**Aim of the task**. Repeat the listing that follows without a single change.

§ §

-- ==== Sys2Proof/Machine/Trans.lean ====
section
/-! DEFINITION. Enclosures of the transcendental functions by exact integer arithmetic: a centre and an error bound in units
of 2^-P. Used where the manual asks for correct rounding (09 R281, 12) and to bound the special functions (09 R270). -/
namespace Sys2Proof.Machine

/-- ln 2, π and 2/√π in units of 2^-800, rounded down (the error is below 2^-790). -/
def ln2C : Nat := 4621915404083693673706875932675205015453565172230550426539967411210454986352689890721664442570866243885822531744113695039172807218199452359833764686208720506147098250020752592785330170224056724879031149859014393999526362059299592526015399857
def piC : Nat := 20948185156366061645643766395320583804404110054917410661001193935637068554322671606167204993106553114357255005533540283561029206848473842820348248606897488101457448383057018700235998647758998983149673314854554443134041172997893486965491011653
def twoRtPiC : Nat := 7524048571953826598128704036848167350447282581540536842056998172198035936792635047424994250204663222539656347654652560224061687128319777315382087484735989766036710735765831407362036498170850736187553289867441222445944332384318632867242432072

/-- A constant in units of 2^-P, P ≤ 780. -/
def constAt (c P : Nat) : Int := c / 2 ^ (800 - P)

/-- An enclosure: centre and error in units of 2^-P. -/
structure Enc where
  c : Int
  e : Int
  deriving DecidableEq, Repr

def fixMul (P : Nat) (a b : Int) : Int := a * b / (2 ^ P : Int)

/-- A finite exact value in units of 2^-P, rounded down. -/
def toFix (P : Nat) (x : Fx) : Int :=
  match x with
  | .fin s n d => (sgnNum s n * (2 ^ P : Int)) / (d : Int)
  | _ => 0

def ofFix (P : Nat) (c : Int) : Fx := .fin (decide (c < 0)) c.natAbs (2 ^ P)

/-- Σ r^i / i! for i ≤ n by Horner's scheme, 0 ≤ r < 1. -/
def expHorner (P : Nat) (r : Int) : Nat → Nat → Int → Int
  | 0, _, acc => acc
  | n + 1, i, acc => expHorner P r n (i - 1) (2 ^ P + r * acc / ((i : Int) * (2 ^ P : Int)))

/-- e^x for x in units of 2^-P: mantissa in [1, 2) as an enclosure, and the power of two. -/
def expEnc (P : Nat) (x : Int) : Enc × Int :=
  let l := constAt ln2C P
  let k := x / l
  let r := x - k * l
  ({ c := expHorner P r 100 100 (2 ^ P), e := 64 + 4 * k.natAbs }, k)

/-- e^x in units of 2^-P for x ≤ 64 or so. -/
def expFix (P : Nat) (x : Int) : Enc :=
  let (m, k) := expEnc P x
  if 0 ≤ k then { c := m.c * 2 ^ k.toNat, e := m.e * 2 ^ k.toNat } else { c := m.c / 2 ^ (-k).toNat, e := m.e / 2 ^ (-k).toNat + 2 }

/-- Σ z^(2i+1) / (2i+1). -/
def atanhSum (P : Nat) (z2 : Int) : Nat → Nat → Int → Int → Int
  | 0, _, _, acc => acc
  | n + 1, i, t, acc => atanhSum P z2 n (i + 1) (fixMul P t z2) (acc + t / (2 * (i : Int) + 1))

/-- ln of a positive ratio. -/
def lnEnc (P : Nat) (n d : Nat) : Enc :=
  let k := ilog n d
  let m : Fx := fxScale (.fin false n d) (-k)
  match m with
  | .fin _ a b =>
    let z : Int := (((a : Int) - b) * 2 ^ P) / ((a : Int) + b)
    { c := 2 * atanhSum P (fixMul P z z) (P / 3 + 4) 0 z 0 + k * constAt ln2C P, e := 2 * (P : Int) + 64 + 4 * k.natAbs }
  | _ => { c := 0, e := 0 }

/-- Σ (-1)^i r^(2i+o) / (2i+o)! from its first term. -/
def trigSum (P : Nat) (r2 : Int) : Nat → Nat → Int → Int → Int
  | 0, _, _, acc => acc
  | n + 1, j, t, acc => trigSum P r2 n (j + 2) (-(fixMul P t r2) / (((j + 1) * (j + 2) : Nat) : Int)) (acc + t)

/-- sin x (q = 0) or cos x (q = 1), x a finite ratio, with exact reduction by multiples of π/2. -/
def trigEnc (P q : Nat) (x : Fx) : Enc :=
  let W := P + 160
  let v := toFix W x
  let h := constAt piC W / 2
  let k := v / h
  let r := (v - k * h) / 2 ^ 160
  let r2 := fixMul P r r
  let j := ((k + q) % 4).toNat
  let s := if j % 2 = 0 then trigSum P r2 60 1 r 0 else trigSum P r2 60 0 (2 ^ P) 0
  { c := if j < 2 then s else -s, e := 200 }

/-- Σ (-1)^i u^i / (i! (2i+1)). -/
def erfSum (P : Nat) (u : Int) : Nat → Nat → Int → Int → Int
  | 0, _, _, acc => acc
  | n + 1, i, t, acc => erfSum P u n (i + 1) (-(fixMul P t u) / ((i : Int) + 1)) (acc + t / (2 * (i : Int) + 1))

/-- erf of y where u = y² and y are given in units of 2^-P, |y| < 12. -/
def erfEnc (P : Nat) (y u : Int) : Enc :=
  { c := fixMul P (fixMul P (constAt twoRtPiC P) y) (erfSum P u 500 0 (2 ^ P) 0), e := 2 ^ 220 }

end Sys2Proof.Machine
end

§ §

**Reply**.
-- ==== Sys2Proof/Machine/Trans.lean ====
section
/-! DEFINITION. Enclosures of the transcendental functions by exact integer arithmetic: a centre and an error bound in units
of 2^-P. Used where the manual asks for correct rounding (09 R281, 12) and to bound the special functions (09 R270). -/
namespace Sys2Proof.Machine

/-- ln 2, π and 2/√π in units of 2^-800, rounded down (the error is below 2^-790). -/
def ln2C : Nat := 4621915404083693673706875932675205015453565172230550426539967411210454986352689890721664442570866243885822531744113695039172807218199452359833764686208720506147098250020752592785330170224056724879031149859014393999526362059299592526015399857
def piC : Nat := 20948185156366061645643766395320583804404110054917410661001193935637068554322671606167204993106553114357255005533540283561029206848473842820348248606897488101457448383057018700235998647758998983149673314854554443134041172997893486965491011653
def twoRtPiC : Nat := 7524048571953826598128704036848167350447282581540536842056998172198035936792635047424994250204663222539656347654652560224061687128319777315382087484735989766036710735765831407362036498170850736187553289867441222445944332384318632867242432072

/-- A constant in units of 2^-P, P ≤ 780. -/
def constAt (c P : Nat) : Int := c / 2 ^ (800 - P)

/-- An enclosure: centre and error in units of 2^-P. -/
structure Enc where
  c : Int
  e : Int
  deriving DecidableEq, Repr

def fixMul (P : Nat) (a b : Int) : Int := a * b / (2 ^ P : Int)

/-- A finite exact value in units of 2^-P, rounded down. -/
def toFix (P : Nat) (x : Fx) : Int :=
  match x with
  | .fin s n d => (sgnNum s n * (2 ^ P : Int)) / (d : Int)
  | _ => 0

def ofFix (P : Nat) (c : Int) : Fx := .fin (decide (c < 0)) c.natAbs (2 ^ P)

/-- Σ r^i / i! for i ≤ n by Horner's scheme, 0 ≤ r < 1. -/
def expHorner (P : Nat) (r : Int) : Nat → Nat → Int → Int
  | 0, _, acc => acc
  | n + 1, i, acc => expHorner P r n (i - 1) (2 ^ P + r * acc / ((i : Int) * (2 ^ P : Int)))

/-- e^x for x in units of 2^-P: mantissa in [1, 2) as an enclosure, and the power of two. -/
def expEnc (P : Nat) (x : Int) : Enc × Int :=
  let l := constAt ln2C P
  let k := x / l
  let r := x - k * l
  ({ c := expHorner P r 100 100 (2 ^ P), e := 64 + 4 * k.natAbs }, k)

/-- e^x in units of 2^-P for x ≤ 64 or so. -/
def expFix (P : Nat) (x : Int) : Enc :=
  let (m, k) := expEnc P x
  if 0 ≤ k then { c := m.c * 2 ^ k.toNat, e := m.e * 2 ^ k.toNat } else { c := m.c / 2 ^ (-k).toNat, e := m.e / 2 ^ (-k).toNat + 2 }

/-- Σ z^(2i+1) / (2i+1). -/
def atanhSum (P : Nat) (z2 : Int) : Nat → Nat → Int → Int → Int
  | 0, _, _, acc => acc
  | n + 1, i, t, acc => atanhSum P z2 n (i + 1) (fixMul P t z2) (acc + t / (2 * (i : Int) + 1))

/-- ln of a positive ratio. -/
def lnEnc (P : Nat) (n d : Nat) : Enc :=
  let k := ilog n d
  let m : Fx := fxScale (.fin false n d) (-k)
  match m with
  | .fin _ a b =>
    let z : Int := (((a : Int) - b) * 2 ^ P) / ((a : Int) + b)
    { c := 2 * atanhSum P (fixMul P z z) (P / 3 + 4) 0 z 0 + k * constAt ln2C P, e := 2 * (P : Int) + 64 + 4 * k.natAbs }
  | _ => { c := 0, e := 0 }

/-- Σ (-1)^i r^(2i+o) / (2i+o)! from its first term. -/
def trigSum (P : Nat) (r2 : Int) : Nat → Nat → Int → Int → Int
  | 0, _, _, acc => acc
  | n + 1, j, t, acc => trigSum P r2 n (j + 2) (-(fixMul P t r2) / (((j + 1) * (j + 2) : Nat) : Int)) (acc + t)

/-- sin x (q = 0) or cos x (q = 1), x a finite ratio, with exact reduction by multiples of π/2. -/
def trigEnc (P q : Nat) (x : Fx) : Enc :=
  let W := P + 160
  let v := toFix W x
  let h := constAt piC W / 2
  let k := v / h
  let r := (v - k * h) / 2 ^ 160
  let r2 := fixMul P r r
  let j := ((k + q) % 4).toNat
  let s := if j % 2 = 0 then trigSum P r2 60 1 r 0 else trigSum P r2 60 0 (2 ^ P) 0
  { c := if j < 2 then s else -s, e := 200 }

/-- Σ (-1)^i u^i / (i! (2i+1)). -/
def erfSum (P : Nat) (u : Int) : Nat → Nat → Int → Int → Int
  | 0, _, _, acc => acc
  | n + 1, i, t, acc => erfSum P u n (i + 1) (-(fixMul P t u) / ((i : Int) + 1)) (acc + t / (2 * (i : Int) + 1))

/-- erf of y where u = y² and y are given in units of 2^-P, |y| < 12. -/
def erfEnc (P : Nat) (y u : Int) : Enc :=
  { c := fixMul P (fixMul P (constAt twoRtPiC P) y) (erfSum P u 500 0 (2 ^ P) 0), e := 2 ^ 220 }

end Sys2Proof.Machine
end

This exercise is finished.